(Dataset entries)
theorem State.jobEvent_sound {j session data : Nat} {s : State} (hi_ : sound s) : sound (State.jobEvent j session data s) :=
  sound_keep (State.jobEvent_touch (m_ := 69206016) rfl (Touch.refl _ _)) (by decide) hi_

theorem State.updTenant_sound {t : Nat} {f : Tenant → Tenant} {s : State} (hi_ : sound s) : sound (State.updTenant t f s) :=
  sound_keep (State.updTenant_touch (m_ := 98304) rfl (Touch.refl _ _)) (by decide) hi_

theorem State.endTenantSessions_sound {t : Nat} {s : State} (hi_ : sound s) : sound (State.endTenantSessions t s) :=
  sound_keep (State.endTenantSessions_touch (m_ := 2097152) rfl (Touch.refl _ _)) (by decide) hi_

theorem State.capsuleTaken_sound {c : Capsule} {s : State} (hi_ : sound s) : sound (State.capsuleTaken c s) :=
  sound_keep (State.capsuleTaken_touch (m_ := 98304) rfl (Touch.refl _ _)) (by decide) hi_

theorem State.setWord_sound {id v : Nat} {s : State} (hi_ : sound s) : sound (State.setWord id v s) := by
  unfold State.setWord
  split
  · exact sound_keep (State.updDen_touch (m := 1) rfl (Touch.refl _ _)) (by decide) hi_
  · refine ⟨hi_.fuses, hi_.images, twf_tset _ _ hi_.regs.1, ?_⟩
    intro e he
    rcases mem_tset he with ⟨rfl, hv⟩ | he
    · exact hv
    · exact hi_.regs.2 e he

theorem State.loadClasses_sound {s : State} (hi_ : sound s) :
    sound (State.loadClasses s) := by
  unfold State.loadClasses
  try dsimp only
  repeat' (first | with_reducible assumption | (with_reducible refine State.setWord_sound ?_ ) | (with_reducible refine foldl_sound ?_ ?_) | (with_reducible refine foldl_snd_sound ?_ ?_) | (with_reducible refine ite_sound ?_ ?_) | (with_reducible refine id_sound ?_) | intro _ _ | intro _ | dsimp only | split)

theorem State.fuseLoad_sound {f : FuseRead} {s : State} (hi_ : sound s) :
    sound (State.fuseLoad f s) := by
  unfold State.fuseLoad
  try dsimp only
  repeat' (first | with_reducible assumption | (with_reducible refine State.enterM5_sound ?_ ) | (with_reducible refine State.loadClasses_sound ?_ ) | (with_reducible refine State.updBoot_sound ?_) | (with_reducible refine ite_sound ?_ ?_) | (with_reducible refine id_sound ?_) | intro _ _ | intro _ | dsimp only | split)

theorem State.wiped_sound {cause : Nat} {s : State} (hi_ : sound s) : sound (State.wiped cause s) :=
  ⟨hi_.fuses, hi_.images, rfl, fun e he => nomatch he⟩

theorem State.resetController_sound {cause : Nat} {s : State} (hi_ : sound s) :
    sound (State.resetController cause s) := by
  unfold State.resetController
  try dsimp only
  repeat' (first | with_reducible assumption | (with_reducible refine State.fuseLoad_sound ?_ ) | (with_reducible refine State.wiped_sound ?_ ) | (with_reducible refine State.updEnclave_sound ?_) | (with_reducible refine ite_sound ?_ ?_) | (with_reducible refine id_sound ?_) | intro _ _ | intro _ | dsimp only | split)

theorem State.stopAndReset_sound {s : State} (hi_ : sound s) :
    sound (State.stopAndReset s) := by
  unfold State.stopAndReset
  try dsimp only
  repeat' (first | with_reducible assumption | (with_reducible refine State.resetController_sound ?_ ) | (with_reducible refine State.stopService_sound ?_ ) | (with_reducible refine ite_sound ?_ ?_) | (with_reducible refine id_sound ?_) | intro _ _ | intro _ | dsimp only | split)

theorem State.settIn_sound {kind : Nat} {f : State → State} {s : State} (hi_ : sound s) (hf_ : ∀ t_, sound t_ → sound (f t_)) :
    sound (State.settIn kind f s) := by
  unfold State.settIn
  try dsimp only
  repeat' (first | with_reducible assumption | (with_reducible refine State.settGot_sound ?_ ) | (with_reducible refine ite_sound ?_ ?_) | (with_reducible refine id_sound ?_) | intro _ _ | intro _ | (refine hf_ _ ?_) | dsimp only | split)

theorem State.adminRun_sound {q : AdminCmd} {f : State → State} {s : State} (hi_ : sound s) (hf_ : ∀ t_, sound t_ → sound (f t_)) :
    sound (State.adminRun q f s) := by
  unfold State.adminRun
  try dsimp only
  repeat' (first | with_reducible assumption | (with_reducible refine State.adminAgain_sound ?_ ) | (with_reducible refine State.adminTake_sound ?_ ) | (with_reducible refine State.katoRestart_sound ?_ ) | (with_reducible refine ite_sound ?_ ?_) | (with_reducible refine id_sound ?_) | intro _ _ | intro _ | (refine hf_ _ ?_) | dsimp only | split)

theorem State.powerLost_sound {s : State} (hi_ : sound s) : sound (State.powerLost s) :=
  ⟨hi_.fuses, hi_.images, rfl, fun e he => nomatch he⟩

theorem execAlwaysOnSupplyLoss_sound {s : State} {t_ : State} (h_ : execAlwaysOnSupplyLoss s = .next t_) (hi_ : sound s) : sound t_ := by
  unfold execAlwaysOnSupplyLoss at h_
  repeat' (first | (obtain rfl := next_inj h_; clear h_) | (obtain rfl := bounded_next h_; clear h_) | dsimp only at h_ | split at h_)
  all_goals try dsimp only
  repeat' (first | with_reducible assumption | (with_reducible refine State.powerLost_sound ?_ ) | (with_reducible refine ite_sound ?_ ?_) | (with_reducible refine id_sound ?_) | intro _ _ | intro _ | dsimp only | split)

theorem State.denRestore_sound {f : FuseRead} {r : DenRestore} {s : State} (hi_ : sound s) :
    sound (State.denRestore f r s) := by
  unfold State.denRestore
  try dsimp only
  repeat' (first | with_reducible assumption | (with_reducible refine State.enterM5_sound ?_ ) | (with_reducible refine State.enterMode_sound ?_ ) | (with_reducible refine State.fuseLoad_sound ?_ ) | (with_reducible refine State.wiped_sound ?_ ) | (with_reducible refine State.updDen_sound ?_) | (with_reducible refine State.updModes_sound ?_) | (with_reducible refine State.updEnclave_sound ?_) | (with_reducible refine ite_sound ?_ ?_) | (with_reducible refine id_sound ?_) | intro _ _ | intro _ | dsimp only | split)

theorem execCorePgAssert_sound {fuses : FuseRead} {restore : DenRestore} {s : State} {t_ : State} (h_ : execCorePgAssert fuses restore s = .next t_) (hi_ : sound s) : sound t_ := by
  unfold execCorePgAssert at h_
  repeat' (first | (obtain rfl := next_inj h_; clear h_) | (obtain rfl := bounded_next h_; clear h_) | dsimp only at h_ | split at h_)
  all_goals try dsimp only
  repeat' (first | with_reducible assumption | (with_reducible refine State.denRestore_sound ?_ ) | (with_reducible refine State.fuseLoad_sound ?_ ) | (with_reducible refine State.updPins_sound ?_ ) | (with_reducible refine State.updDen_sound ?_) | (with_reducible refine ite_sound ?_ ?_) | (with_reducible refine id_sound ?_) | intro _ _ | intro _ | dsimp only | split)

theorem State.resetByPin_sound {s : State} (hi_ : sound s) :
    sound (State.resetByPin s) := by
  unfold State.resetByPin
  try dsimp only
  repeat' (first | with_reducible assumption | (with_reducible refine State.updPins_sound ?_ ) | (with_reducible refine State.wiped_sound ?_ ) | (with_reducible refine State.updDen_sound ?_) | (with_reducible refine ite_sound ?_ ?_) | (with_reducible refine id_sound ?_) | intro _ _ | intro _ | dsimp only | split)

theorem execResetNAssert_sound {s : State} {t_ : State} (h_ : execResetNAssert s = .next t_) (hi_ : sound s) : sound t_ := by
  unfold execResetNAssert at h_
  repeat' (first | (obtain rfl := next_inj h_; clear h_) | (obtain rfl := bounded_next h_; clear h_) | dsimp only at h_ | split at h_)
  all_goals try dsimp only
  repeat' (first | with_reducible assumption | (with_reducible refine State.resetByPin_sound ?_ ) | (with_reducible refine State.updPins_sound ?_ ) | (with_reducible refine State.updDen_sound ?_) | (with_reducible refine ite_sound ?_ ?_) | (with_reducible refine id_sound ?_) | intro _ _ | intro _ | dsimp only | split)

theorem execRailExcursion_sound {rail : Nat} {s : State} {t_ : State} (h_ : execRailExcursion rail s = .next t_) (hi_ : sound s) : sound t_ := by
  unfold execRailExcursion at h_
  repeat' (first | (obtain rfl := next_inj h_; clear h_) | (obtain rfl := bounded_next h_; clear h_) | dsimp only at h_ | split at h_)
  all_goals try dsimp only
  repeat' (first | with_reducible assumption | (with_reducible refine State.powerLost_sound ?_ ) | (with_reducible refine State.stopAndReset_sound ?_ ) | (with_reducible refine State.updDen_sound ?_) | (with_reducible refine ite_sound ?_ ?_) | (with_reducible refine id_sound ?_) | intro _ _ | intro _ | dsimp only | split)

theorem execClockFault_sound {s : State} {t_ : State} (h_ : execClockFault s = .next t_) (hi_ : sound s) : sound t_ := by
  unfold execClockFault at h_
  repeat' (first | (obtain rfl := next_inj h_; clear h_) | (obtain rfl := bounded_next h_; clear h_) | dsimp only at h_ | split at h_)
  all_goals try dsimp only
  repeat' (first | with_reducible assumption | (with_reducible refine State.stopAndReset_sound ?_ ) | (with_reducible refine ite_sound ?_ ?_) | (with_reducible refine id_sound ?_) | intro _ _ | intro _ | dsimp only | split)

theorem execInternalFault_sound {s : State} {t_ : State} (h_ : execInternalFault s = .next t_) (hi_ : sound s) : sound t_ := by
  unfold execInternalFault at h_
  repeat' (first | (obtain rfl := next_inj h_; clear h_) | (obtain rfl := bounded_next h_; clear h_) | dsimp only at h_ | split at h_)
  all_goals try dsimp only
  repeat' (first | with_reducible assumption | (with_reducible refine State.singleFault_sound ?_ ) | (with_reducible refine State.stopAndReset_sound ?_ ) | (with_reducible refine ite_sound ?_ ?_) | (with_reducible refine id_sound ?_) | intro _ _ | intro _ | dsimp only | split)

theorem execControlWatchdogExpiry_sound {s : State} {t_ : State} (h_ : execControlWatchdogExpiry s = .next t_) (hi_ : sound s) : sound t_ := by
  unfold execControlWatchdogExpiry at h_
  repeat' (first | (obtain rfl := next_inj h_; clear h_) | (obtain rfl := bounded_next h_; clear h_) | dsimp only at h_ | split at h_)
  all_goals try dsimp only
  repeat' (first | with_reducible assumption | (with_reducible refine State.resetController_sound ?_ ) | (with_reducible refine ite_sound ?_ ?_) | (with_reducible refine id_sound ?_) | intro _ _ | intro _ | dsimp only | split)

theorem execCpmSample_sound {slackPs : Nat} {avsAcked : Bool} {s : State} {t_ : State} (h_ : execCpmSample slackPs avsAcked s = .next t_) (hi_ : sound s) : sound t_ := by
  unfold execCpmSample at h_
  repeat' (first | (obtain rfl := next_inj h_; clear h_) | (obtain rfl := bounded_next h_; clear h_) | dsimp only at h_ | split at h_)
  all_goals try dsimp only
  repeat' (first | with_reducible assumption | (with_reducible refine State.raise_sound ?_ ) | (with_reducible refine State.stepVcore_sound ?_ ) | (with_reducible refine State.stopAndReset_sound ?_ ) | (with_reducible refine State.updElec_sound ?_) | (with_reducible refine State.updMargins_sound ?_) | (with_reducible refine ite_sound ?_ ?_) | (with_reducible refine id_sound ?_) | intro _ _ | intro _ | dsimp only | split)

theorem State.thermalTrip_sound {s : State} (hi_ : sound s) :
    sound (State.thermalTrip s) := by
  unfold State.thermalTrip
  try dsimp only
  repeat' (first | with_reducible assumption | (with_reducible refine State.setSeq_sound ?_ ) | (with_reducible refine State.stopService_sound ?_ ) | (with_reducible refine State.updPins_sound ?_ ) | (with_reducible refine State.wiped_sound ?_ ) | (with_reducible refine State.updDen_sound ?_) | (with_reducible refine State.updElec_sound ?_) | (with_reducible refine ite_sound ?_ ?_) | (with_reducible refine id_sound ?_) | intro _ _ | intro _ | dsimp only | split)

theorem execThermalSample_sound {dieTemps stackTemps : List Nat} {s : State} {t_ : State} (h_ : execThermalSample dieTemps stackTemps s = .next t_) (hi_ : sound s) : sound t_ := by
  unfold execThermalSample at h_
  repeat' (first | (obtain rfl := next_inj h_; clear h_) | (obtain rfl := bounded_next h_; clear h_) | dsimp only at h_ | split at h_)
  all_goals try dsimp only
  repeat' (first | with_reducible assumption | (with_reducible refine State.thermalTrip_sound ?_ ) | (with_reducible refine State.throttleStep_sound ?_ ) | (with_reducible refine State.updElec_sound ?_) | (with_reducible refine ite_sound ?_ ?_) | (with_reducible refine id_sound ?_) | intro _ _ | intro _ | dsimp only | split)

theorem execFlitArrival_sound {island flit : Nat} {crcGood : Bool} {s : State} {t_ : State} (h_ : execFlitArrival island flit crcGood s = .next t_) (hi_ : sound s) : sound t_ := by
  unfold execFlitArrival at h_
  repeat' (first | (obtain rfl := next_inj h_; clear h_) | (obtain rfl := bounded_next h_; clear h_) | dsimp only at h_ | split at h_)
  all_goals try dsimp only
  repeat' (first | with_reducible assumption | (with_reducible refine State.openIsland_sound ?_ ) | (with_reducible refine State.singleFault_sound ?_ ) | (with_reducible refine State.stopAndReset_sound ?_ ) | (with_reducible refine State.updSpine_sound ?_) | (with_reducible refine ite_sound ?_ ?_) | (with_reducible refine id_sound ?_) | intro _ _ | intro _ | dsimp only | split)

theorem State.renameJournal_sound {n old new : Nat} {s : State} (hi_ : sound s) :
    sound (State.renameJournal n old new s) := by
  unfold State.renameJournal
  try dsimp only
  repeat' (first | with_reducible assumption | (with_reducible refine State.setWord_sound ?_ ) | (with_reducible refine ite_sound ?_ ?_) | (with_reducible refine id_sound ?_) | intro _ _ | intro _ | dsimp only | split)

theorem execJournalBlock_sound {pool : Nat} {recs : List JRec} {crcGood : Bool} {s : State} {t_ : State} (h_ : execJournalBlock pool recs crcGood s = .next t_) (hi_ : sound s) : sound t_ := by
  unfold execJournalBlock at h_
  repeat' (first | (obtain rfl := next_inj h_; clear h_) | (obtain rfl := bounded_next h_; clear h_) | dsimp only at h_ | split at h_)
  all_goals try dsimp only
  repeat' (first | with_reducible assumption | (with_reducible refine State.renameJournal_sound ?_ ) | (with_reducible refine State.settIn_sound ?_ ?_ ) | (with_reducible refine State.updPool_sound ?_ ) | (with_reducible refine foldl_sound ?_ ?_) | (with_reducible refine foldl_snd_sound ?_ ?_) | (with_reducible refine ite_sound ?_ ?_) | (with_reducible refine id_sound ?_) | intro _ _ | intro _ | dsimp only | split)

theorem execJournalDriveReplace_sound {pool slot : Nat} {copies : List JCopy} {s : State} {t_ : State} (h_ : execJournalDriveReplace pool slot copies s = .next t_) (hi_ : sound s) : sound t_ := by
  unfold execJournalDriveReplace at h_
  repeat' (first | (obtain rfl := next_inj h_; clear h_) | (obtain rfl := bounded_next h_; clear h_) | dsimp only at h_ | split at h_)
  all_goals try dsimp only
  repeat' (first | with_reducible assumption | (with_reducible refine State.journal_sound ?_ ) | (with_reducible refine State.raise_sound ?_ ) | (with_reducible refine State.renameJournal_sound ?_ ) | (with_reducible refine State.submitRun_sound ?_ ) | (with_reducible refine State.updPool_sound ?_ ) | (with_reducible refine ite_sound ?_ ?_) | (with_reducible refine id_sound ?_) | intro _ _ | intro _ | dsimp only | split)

### EXERCISE DETAILS
Taking the line with "unfold State.denRestore" as the first and the line with "sound (State.resetByPin s) := by" as the last, retype that stretch of the data above exactly, with no other lines.

### REPLY
  unfold State.denRestore
  try dsimp only
  repeat' (first | with_reducible assumption | (with_reducible refine State.enterM5_sound ?_ ) | (with_reducible refine State.enterMode_sound ?_ ) | (with_reducible refine State.fuseLoad_sound ?_ ) | (with_reducible refine State.wiped_sound ?_ ) | (with_reducible refine State.updDen_sound ?_) | (with_reducible refine State.updModes_sound ?_) | (with_reducible refine State.updEnclave_sound ?_) | (with_reducible refine ite_sound ?_ ?_) | (with_reducible refine id_sound ?_) | intro _ _ | intro _ | dsimp only | split)

theorem execCorePgAssert_sound {fuses : FuseRead} {restore : DenRestore} {s : State} {t_ : State} (h_ : execCorePgAssert fuses restore s = .next t_) (hi_ : sound s) : sound t_ := by
  unfold execCorePgAssert at h_
  repeat' (first | (obtain rfl := next_inj h_; clear h_) | (obtain rfl := bounded_next h_; clear h_) | dsimp only at h_ | split at h_)
  all_goals try dsimp only
  repeat' (first | with_reducible assumption | (with_reducible refine State.denRestore_sound ?_ ) | (with_reducible refine State.fuseLoad_sound ?_ ) | (with_reducible refine State.updPins_sound ?_ ) | (with_reducible refine State.updDen_sound ?_) | (with_reducible refine ite_sound ?_ ?_) | (with_reducible refine id_sound ?_) | intro _ _ | intro _ | dsimp only | split)

theorem State.resetByPin_sound {s : State} (hi_ : sound s) :
    sound (State.resetByPin s) := by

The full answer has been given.